> [Work request]: Write out the entries below exactly. End with the line that contains "0 | .s32 => 1".

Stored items

Start of Block

-- ==== Sys2Proof/Decode.lean ====
section
/-! DEFINITION. Decoding of Skelilil words (R34 to R52) and the encoder. A word is read field by field; the checks of
R50 are made in its order, and the first that fails rejects the word by name. The encoder writes the same fields. -/

namespace Sys2Proof

/-- Why a word is no instruction, with the sub-cause of the illegal-instruction trap (R31, R50). -/
inductive Reject where
  /-- Sub-cause 1: the opcode is unassigned (R49). -/
  | unassigned
  /-- Sub-cause 3: VER is not 0b00 (R17). -/
  | badVersion
  /-- Sub-cause 2: an unused field or bit is not zero (R38). -/
  | reservedBit
  /-- Sub-cause 8: a length or an operand code is not permitted (R40, R44, R45). -/
  | notPermitted
  /-- Sub-cause 9: a field holds a reserved value (R43, R46). -/
  | reservedValue
deriving DecidableEq, Repr

def Reject.sub : Reject → BitVec 8
  | .unassigned => 1
  | .badVersion => 3
  | .reservedBit => 2
  | .notPermitted => 8
  | .reservedValue => 9

/-- The fields of the standard layout (R34), most significant first. -/
structure Fields where
  fn  : BitVec 14
  c   : BitVec 8
  b   : BitVec 8
  a   : BitVec 8
  d   : BitVec 8
  gc  : BitVec 4
  op  : BitVec 8
  sp  : BitVec 1
  sw  : BitVec 1
  ver : BitVec 2
  len : BitVec 2
deriving DecidableEq, Repr

def Fields.split (w : BitVec 64) : Fields where
  fn  := w.extractLsb' 50 14
  c   := w.extractLsb' 42 8
  b   := w.extractLsb' 34 8
  a   := w.extractLsb' 26 8
  d   := w.extractLsb' 18 8
  gc  := w.extractLsb' 14 4
  op  := w.extractLsb' 6 8
  sp  := w.extractLsb' 5 1
  sw  := w.extractLsb' 4 1
  ver := w.extractLsb' 2 2
  len := w.extractLsb' 0 2

def Fields.join (f : Fields) : BitVec 64 :=
  f.fn ++ f.c ++ f.b ++ f.a ++ f.d ++ f.gc ++ f.op ++ f.sp ++ f.sw ++ f.ver ++ f.len

/-! ### Codes -/

def Ty.code : Ty → BitVec 5
  | .s64 => 0 | .s32 => 1 | .s16 => 2 | .s8 => 3 | .s4 => 4 | .n64 => 5 | .n32 => 6 | .n16 => 7 | .n8 => 8
  | .b64 => 9 | .b32 => 10 | .b1 => 11 | .f32 => 12 | .f16 => 13 | .bf16 => 14 | .e4m3 => 15 | .e5m2 => 16
  | .e2m1 => 17 | .e8m0 => 18

/-- TY and TY2 (R47); 19 to 31 are reserved. -/
def Ty.ofCode (c : BitVec 5) : Option Ty :=
  match c.toNat with
  | 0 => some .s64 | 1 => some .s32 | 2 => some .s16 | 3 => some .s8 | 4 => some .s4 | 5 => some .n64
  | 6 => some .n32 | 7 => some .n16 | 8 => some .n8 | 9 => some .b64 | 10 => some .b32 | 11 => some .b1
  | 12 => some .f32 | 13 => some .f16 | 14 => some .bf16 | 15 => some .e4m3 | 16 => some .e5m2
  | 17 => some .e2m1 | 18 => some .e8m0 | _ => none

def Cond.code : Cond → BitVec 4
  | .al => 0 | .eq => 1 | .ne => 2 | .hs => 3 | .lo => 4 | .mi => 5 | .pl => 6 | .vs => 7 | .vc => 8 | .hi => 9
  | .ls => 10 | .ge => 11 | .lt => 12 | .gt => 13 | .le => 14

/-- COND and SCND (R43); 0xF is reserved. -/
def Cond.ofCode (c : BitVec 4) : Option Cond :=
  match c.toNat with
  | 0 => some .al | 1 => some .eq | 2 => some .ne | 3 => some .hs | 4 => some .lo | 5 => some .mi | 6 => some .pl
  | 7 => some .vs | 8 => some .vc | 9 => some .hi | 10 => some .ls | 11 => some .ge | 12 => some .lt
  | 13 => some .gt | 14 => some .le | _ => none

def Rm.code : Rm → BitVec 3
  | .dyn => 0 | .rne => 1 | .rz => 2 | .rup => 3 | .rdn => 4

def Rm.ofCode (c : BitVec 3) : Option Rm :=
  match c.toNat with
  | 0 => some .dyn | 1 => some .rne | 2 => some .rz | 3 => some .rup | 4 => some .rdn | _ => none

def Scope.code : Scope → BitVec 3
  | .grp => 0 | .core => 1 | .clu => 2 | .die => 3 | .dev => 4 | .sys => 5

def Scope.ofCode (c : BitVec 3) : Option Scope :=
  match c.toNat with
  | 0 => some .grp | 1 => some .core | 2 => some .clu | 3 => some .die | 4 => some .dev | 5 => some .sys | _ => none
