def Group.plerr (g : Group) : Bool := g.status.getLsbD 1
def Group.setTm (g : Group) (b : Bool) : Group := { g with status := mkStatus g.ssc g.wdx g.plerr b }
def Group.setWdx (g : Group) (b : Bool) : Group := { g with status := mkStatus g.ssc b g.plerr g.tm }
def Group.setPlerr (g : Group) (b : Bool) : Group := { g with status := mkStatus g.ssc g.wdx b g.tm }
def Group.setSsc (g : Group) (x : BitVec 4) : Group := { g with status := mkStatus x g.wdx g.plerr g.tm }

/-! ### Place in the program (R7, R98 to R106) -/

/-- The plane region whose plane-0 copy holds an offset; the copy of another plane is ordinary code for a PC that no check of R101
meets (R100, R163; notes/assumptions/126). -/
def Group.regionAt (g : Group) (pc : Word) : Option Region :=
  g.regions.find? fun r => decide (r.base ≤ pc.toNat ∧ pc.toNat < r.base + r.stride)

/-- InRegion (R96). -/
def Group.region (g : Group) : Option Region := g.regionAt g.pc

/-- The offset lies in the copy of a plane other than 0 of some region (R101). -/
def Group.inOtherCopy (g : Group) (pc : Word) : Bool :=
  g.regions.any fun r => decide (r.base + r.stride ≤ pc.toNat ∧ pc.toNat < r.base + r.npl * r.stride)

/-- PlaneAddr of the word whose turn it is (R103). -/
def Group.planeAddr (g : Group) : Word :=
  match g.region with
  | some r => g.pc + BitVec.ofNat 32 (g.plane.val * r.stride)
  | none => g.pc

/-- CurrentRegionBase for a resume point: the BASE of the region that holds PC, or 0 (R32, R106;
notes/assumptions/10). -/
def Group.regionBase (g : Group) : Word :=
  match g.region with
  | some r => BitVec.ofNat 32 r.base
  | none => 0

/-- Member(p) for the plane whose turn it is (R96). -/
def Group.memberOf (g : Group) (p : Fin 4) : LaneMask :=
  match g.region with
  | some _ => g.exec &&& maskOf fun i => (g.pln.get i).toNat == p.val
  | none => g.exec

def Group.member (g : Group) : LaneMask := g.memberOf g.plane

/-- Executing(p, GRD, GNEG) (R42, R96). -/
def Group.executing (g : Group) (gd : Guard) : LaneMask :=
  g.member &&& (if gd.neg then ~~~(g.readK gd.k) else g.readK gd.k)

/-- The FMT bank of the issuing plane (R109). -/
def Group.bank (g : Group) : Fin 4 := if g.region.isSome then g.plane else 0
def Group.curFmt (g : Group) : Word := g.fmt.get g.bank

/-- Go to an offset: plane 0, nothing at it examined yet. -/
def Group.goto (g : Group) (pc : Word) : Group := { g with pc := pc, plane := 0, fresh := true, issued := false }

/-- After the turn of the current plane (R102, R103): the next plane of the offset, or the next offset, stepping over
a LIVE word and out of the region at its end (R100, R108). The Bool tells that the offset was left. -/
def Group.passPlane (g : Group) (len : Nat) : Group × Bool :=
  let step := len + (if g.live.isSome then 8 else 0)
  match g.region with
  | none => (g.goto (g.pc + BitVec.ofNat 32 step), true)
  | some r =>
    if h : g.plane.val + 1 < r.npl ∧ g.plane.val + 1 < 4 then
      ({ g with plane := ⟨g.plane.val + 1, h.2⟩, fresh := false }, false)
    else if g.pc.toNat + step < r.base + r.stride then (g.goto (g.pc + BitVec.ofNat 32 step), true)
    else (g.goto (BitVec.ofNat 32 (r.base + r.npl * r.stride)), true)

/-! ### Watchdog (R28, R29) -/

/-- The count restarts at WDOG x 1,024 and WDX is cleared (R28). -/
def Group.restartWatchdog (g : Group) : Group := { g.setWdx false with wcnt := g.wdog.toNat * 1024 }

/-! ### Traps (R30 to R33, R106, R372 to R374) -/

/-- A trap of the instruction whose turn it is, resuming at it. -/
def Group.trapHere (g : Group) (code sub : Byte) (info : Word64) : TrapReq :=
  { code, sub, info, rbase := g.regionBase, off := g.planeAddr }

/-- The registers that trap entry writes whole: XPC, XCAUSE and XINFO (R32). -/
def RegName.saves (n : RegName) : Bool := n == .special 0x0A || n == .special 0x0B || n == .special 0x0C

/-- Trap entry once the park is over (R32): the abort of the launch in trap mode or with handlers off, whose report has the
RBASE that XPC holds then (R174), else the saved registers and the handler's address. A watchdog trap still due is
discarded (R373), and a WAITW issued again after TRET computes its target afresh (R430). -/
def State.enterTrap (s : State) (t : TrapReq) : State :=
  if s.g.tm || !s.g.trapbase.getLsbD 0 then
    s.abortLaunch s.g.launch (s.report 2 t.code t.sub t.info (s.g.xpc.extractLsb' 32 32) t.off)
  else
    let g := ((s.g.setSsc s.g.sc).setTm true).cleanIf RegName.saves
    { s with g := { g.goto (g.trapbase.extractLsb' 8 24 ++ 0#8) with
                    run := .ready
                    wdue := false
                    settled := false
                    waitw := none
                    owesH := none
                    xpc := t.rbase ++ t.off
                    xcause := 0#48 ++ t.sub ++ t.code
                    xinfo := t.info } }

/-- The deferred fault of the earliest access, and of its lowest lane (R374). -/
def earliest : List Deferred → Option Deferred
  | [] => none
  | d :: ds =>
    match earliest ds with
    | none => some d
    | some e => if d.seq < e.seq ∨ (d.seq = e.seq ∧ d.lane ≤ e.lane) then some d else some e

/-- TRET once the park is over (R33, R101, R106): a bad target is a trap in trap mode. A barrier that a trap cut short is
issued again only at its own place (R157). -/
def State.trapReturn (s : State) : State :=
  let g := s.g
  let off := g.xpc.extractLsb' 0 32
  let rbase := g.xpc.extractLsb' 32 32
  let back (pc : Word) (plane : Fin 4) : State :=
    { s with g := { ({ g with sc := g.ssc }.setTm false).restartWatchdog with
                    pc := pc, plane := plane, fresh := true, issued := false, run := .ready
                    owes := if g.owes == some off then g.owes else none
                    errs := (g.clean (.special 1)).errs } }
  if off.extractLsb' 0 2 != 0#2 then s.enterTrap (g.trapHere 2 0 (off.setWidth 64))
  else if rbase = 0 then
    if g.inOtherCopy off then s.enterTrap (g.trapHere 4 3 (off.setWidth 64)) else back off 0
  else
    match g.regions.find? fun r => r.base == rbase.toNat with
    | some r =>
      let o := off.toNat - r.base
      if r.base ≤ off.toNat ∧ off.toNat < r.base + r.npl * r.stride then
        back (BitVec.ofNat 32 (r.base + o % r.stride)) (Fin.ofNat 4 (o / r.stride))
      else s.enterTrap (g.trapHere 2 0 (off.setWidth 64))
    | none => s.enterTrap (g.trapHere 2 0 (off.setWidth 64))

End of Block

> [Task result]:
-- ==== Sys2Proof/Decode.lean ====
section
/-! DEFINITION. Decoding of Skelilil words (R34 to R52) and the encoder. A word is read field by field; the checks of
R50 are made in its order, and the first that fails rejects the word by name. The encoder writes the same fields. -/

namespace Sys2Proof

/-- Why a word is no instruction, with the sub-cause of the illegal-instruction trap (R31, R50). -/
inductive Reject where
  /-- Sub-cause 1: the opcode is unassigned (R49). -/
  | unassigned
  /-- Sub-cause 3: VER is not 0b00 (R17). -/
  | badVersion
  /-- Sub-cause 2: an unused field or bit is not zero (R38). -/
  | reservedBit
  /-- Sub-cause 8: a length or an operand code is not permitted (R40, R44, R45). -/
  | notPermitted
  /-- Sub-cause 9: a field holds a reserved value (R43, R46). -/
  | reservedValue
deriving DecidableEq, Repr

def Reject.sub : Reject → BitVec 8
  | .unassigned => 1
  | .badVersion => 3
  | .reservedBit => 2
  | .notPermitted => 8
  | .reservedValue => 9

/-- The fields of the standard layout (R34), most significant first. -/
structure Fields where
  fn  : BitVec 14
  c   : BitVec 8
  b   : BitVec 8
  a   : BitVec 8
  d   : BitVec 8
  gc  : BitVec 4
  op  : BitVec 8
  sp  : BitVec 1
  sw  : BitVec 1
  ver : BitVec 2
  len : BitVec 2
deriving DecidableEq, Repr

def Fields.split (w : BitVec 64) : Fields where
  fn  := w.extractLsb' 50 14
  c   := w.extractLsb' 42 8
  b   := w.extractLsb' 34 8
  a   := w.extractLsb' 26 8
  d   := w.extractLsb' 18 8
  gc  := w.extractLsb' 14 4
  op  := w.extractLsb' 6 8
  sp  := w.extractLsb' 5 1
  sw  := w.extractLsb' 4 1
  ver := w.extractLsb' 2 2
  len := w.extractLsb' 0 2

def Fields.join (f : Fields) : BitVec 64 :=
  f.fn ++ f.c ++ f.b ++ f.a ++ f.d ++ f.gc ++ f.op ++ f.sp ++ f.sw ++ f.ver ++ f.len

/-! ### Codes -/

def Ty.code : Ty → BitVec 5
  | .s64 => 0 | .s32 => 1 | .s16 => 2 | .s8 => 3 | .s4 => 4 | .n64 => 5 | .n32 => 6 | .n16 => 7 | .n8 => 8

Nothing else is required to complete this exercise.